Transformations are lazy (recorded as a DAG). Actions trigger execution.

Transformations (lazy)	Actions (eager)
map, flatMap, filter	collect, count, reduce
union, join, groupByKey	saveAsTextFile, take
reduceByKey, sortByKey	foreach, first

Fault Tolerance via Lineage

RDDs track their lineage (sequence of transformations). If a partition is lost, Spark recomputes it from the lineage rather than replicating data.

DataFrames and Datasets

Higher-level API with schema information and optimizations.

df = spark.read.json("people.json")
df.filter(df.age > 21) \
  .groupBy("city") \
  .agg({"salary": "avg"}) \
  .show()

DataFrames are compiled into optimized execution plans, often faster than hand-written RDD code.

Catalyst Optimizer

Spark's query optimization engine for DataFrames/SQL.

Optimization pipeline:
  1. Analysis: resolve references, types
  2. Logical optimization: predicate pushdown, constant folding,
     column pruning, join reordering
  3. Physical planning: select join strategies (broadcast, sort-merge, shuffle hash)
  4. Code generation: Whole-Stage CodeGen compiles query stages to Java bytecode

Key optimizations:

Predicate pushdown: push filters to data source (skip reading unnecessary data)
Column pruning: read only needed columns from columnar formats (Parquet)
Broadcast join: broadcast small table to all nodes to avoid shuffle
Adaptive Query Execution (AQE): re-optimize plan at runtime based on statistics

Structured Streaming

Unified batch and streaming API treating streams as unbounded tables.

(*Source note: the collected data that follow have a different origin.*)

-- ==== Sys2Proof/Machine/Commands.lean ====
section
/-! DEFINITION. AESROUND and ZEROIZE (40_aes_round.md R160, 46_commands.md R340): no memory access, no
contract check, one step after acceptance, which is the completion (R322). -/

namespace Sys2Proof.Machine

/-- The next step of a command with an empty access sequence: its acceptance while the core is idle, its
completion while it is BUSY. -/
def registerCommand (op : BitVec 4) (s : State) : Result :=
  if s.status.busy then .next (complete .noError .noParam 0 s)
  else .next (accept op 0 0 (fun _ => none) s)

/-- AESROUND (40_aes_round.md R160). -/
def execAesround (s : State) : Result := registerCommand opAesround s

/-- ZEROIZE (46_commands.md R340). -/
def execZeroize (s : State) : Result := registerCommand opZeroize s

end Sys2Proof.Machine
end

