-- ==== Sys2Proof/Machine/Stream.lean ====
section
/-! DEFINITION. Keystream and the block operations of absorption, encryption and decryption
(42_absorb.md R211–R214, 43_encrypt.md R231–R233, 44_decrypt.md R262, R263), on the hidden state.

A rate-sized block is held in a 32-byte word; Engine-256 uses its low half.  A partial block read into a
cleared word is already ZeroPad of its bytes. -/

namespace Sys2Proof.Machine

/-- Keystream128 (43_encrypt.md R231). -/
def keystream128 (l : Lanes) : Wide :=
  join (l.s6 ^^^ l.s1 ^^^ (l.s2 &&& l.s3)) (l.s2 ^^^ l.s5 ^^^ (l.s6 &&& l.s7))

/-- Keystream256 (43_encrypt.md R231). -/
def keystream256 (l : Lanes) : Block := l.s1 ^^^ l.s4 ^^^ l.s5 ^^^ (l.s2 &&& l.s3)

/-- The engine's keystream word. -/
def keystream (e : Engine) (l : Lanes) : Wide :=
  match e with
  | .e128 => keystream128 l
  | .e256 => join (keystream256 l) 0

/-- One update step of the hidden lanes. -/
def Hidden.update (e : Engine) (m : Wide) (h : Hidden) : Hidden :=
  { h with lanes := Machine.update e m h.lanes }

/-- Absorb(a) for the chunk in the working block (42_absorb.md R211, R212). -/
def absorbFull (e : Engine) (h : Hidden) : Hidden := h.update e h.buf

/-- The trailing partial chunk: padded in P, absorbed, P wiped (42_absorb.md R213, R214). -/
def absorbPartial (e : Engine) (h : Hidden) : Hidden :=
  let h1 := { h with p := h.buf }
  { h1.update e h1.p with p := 0 }

/-- EncBlock: keystream, then update with the plaintext `x`; answers the ciphertext block
(43_encrypt.md R232). -/
def encBlock (e : Engine) (x : Wide) (h : Hidden) : Wide × Hidden :=
  let h1 := { h with z := keystream e h.lanes }
  (x ^^^ h1.z, h1.update e x)

/-- The full block in the working block encrypted, the ciphertext left there (43_encrypt.md R232). -/
def encFull (e : Engine) (h : Hidden) : Hidden :=
  let r := encBlock e h.buf h
  { r.2 with buf := r.1 }

/-- EncPartial on the `r` bytes in the working block (43_encrypt.md R233). -/
def encPartial (e : Engine) (r : Nat) (h : Hidden) : Hidden :=
  let h1 := { h with p := h.buf }
  let b := encBlock e h1.p h1
  { b.2 with p := 0, buf := truncBytes b.1 r }

/-- DecBlock: keystream, then update with the recovered plaintext; answers the plaintext block
(44_decrypt.md R262). -/
def decBlock (e : Engine) (c : Wide) (h : Hidden) : Wide × Hidden :=
  let h1 := { h with z := keystream e h.lanes }
  let x := c ^^^ h1.z
  (x, h1.update e x)

/-- The full block in the working block decrypted, the plaintext left there (44_decrypt.md R262). -/
def decFull (e : Engine) (h : Hidden) : Hidden :=
  let r := decBlock e h.buf h
  { r.2 with buf := r.1 }

/-- DecPartial on the `r` bytes in the working block: only the recovered bytes, zero-extended, are fed
to the update (44_decrypt.md R263). -/
def decPartial (e : Engine) (r : Nat) (h : Hidden) : Hidden :=
  let h1 := { h with z := keystream e h.lanes }
  let h2 := { h1 with p := h1.buf ^^^ h1.z }
  let x := truncBytes h2.p r
  let h3 := { h2 with p := x }
  { h3.update e h3.p with p := 0, buf := x }

end Sys2Proof.Machine
end

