-- ==== Sys2Proof/Laws/Step.lean ====
section
/-! SUPPORT. What one step does, said once: the first waiting input, or the core's turn. -/

namespace Sys2Proof.Machine

/-- A step takes the first waiting input. -/
theorem step_input {s : State} {ev : Event} {rest : List Event} (h : s.inputs = ev :: rest) :
    step s = perform ev (s.withInputs rest) := by
  simp [step, nextStep, h]

/-- With no input waiting, the core takes its turn. -/
theorem step_noInput {s : State} (h : s.inputs = []) : step s = coreTurn s := by
  simp [step, nextStep, h]

/-- A step that answers a next state took the core's turn or the first input. -/
theorem step_next {s t : State} (h : step s = .next t) :
    (s.inputs = [] ∧ coreTurn s = .next t) ∨
      ∃ ev rest, s.inputs = ev :: rest ∧ perform ev (s.withInputs rest) = .next t := by
  cases hi : s.inputs with
  | nil => exact .inl ⟨rfl, step_noInput hi ▸ h⟩
  | cons ev rest => exact .inr ⟨ev, rest, rfl, step_input hi ▸ h⟩

/-- A core's turn that answers a next state: an idle core stutters, a BUSY one runs its command. -/
theorem coreTurn_next {s t : State} (h : coreTurn s = .next t) :
    (s.status.busy = false ∧ t = s) ∨
      ∃ i, s.status.busy = true ∧ decode s.hid.q.word = .command i ∧ exec i s = .next t := by
  unfold coreTurn at h
  split at h
  · next hb =>
    split at h
    · next i hd => exact .inr ⟨i, hb, hd, h⟩
    · cases h
  · next hb => cases h; exact .inl ⟨by simpa using hb, rfl⟩

/-- A register-port write of the right shape to a register other than CMD is `writeReg`. -/
theorem portWrite_reg {off : Nat} {s : State} (v : Word) (hp : portAccepts off 32 = true)
    (hr : s.resetHeld = false) (hc : regAt off ≠ .cmd) :
    portWrite off 32 v s = .next (writeReg (regAt off) v s) := by
  simp [portWrite, hp, hr, hc]

/-- While reset is asserted no register-port write has an effect (70_reset_and_hazards.md R400). -/
theorem portWrite_held {off : Nat} {s : State} (v : Word) (hp : portAccepts off 32 = true)
    (hr : s.resetHeld = true) : portWrite off 32 v s = .next s := by
  simp [portWrite, hp, hr]

/-- A register-port read of the right shape returns `readReg`. -/
theorem portRead_reg {off : Nat} {s : State} (hp : portAccepts off 32 = true) :
    portRead off 32 s = .next { s with hostData := readReg (regAt off) s } := by
  simp [portRead, hp]

/-- A write of `w` to CMD goes to the command controller. -/
theorem portWrite_cmd (w : Word) {s : State} (hr : s.resetHeld = false) :
    portWrite 0x018 32 w s = commandWrite w s := by
  simp [portWrite, portAccepts, Config.regWindow, regAt, hr]

/-- Asserting reset puts every piece of the core's state at its reset value (70_reset_and_hazards.md R400). -/
theorem assertReset_atReset (s : State) : AtReset (assertReset s) := by
  constructor <;> rfl

/-- Outside the core, asserting reset changes memory and waiting host writes only in the output range of a
command it cuts short (70_reset_and_hazards.md R401, R403). -/
theorem cutShort_cases (s : State) :
    (s.status.busy = true ∧ s.hid.q.hasBuffers = true ∧ cutShort s = freeOutput s) ∨
      ((s.status.busy = false ∨ s.hid.q.hasBuffers = false) ∧ cutShort s = s) := by
  unfold cutShort
  cases s.status.busy <;> cases s.hid.q.hasBuffers <;> simp

end Sys2Proof.Machine
end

stream_df = spark.readStream \
    .format("kafka") \
    .option("subscribe", "topic") \
    .load()

result = stream_df.groupBy("key").count()

query = result.writeStream \
    .outputMode("update") \
    .format("console") \
    .trigger(processingTime="10 seconds") \
    .start()

Processing modes:

Micro-batch: processes data in small batches (100ms+ latency)
Continuous processing: experimental, ~1ms latency

Apache Flink

Stream-first distributed processing engine with true event-time semantics.

Core Concepts

Source -> Transformations -> Sink

DataStream API (streaming):
  stream.keyBy(x -> x.userId)
        .window(TumblingEventTimeWindows.of(Time.minutes(5)))
        .reduce((a, b) -> a.merge(b))
        .addSink(sink);

Event Time vs Processing Time

Concept	Definition
Event time	When the event actually occurred (embedded in data)
Ingestion time	When the event entered Flink
Processing time	When Flink processes the event

Event-time processing is critical for correctness with out-of-order data.

Watermarks

A watermark W(t) asserts that no events with timestamp <= t will arrive in the future.

Event stream:  [t=3] [t=1] [t=5] [W=5] [t=7] [t=6] [W=7]
                                    ^
                    Window [0,5) can now close and emit results

Watermark strategies:
  - Periodic: emit watermark every N ms based on observed max timestamp
  - Punctuated: emit watermark based on special events in the stream
  - Custom: application-defined logic

Late events (arriving after watermark) can be handled via:

Allowed lateness: keep window state longer, update results
Side outputs: route late events to a separate stream
Drop: ignore late events

State Management

Flink provides managed state with exactly-once guarantees.

Types:
  - ValueState<T>: single value per key
  - ListState<T>: list of values per key
  - MapState<K, V>: map per key
  - ReducingState<T>: aggregated value per key

State backends:
  - HashMapStateBackend: in-memory (fast, limited by RAM)
  - EmbeddedRocksDBStateBackend: on-disk (larger state, slower)

Checkpointing

Flink uses the Chandy-Lamport algorithm for distributed snapshots.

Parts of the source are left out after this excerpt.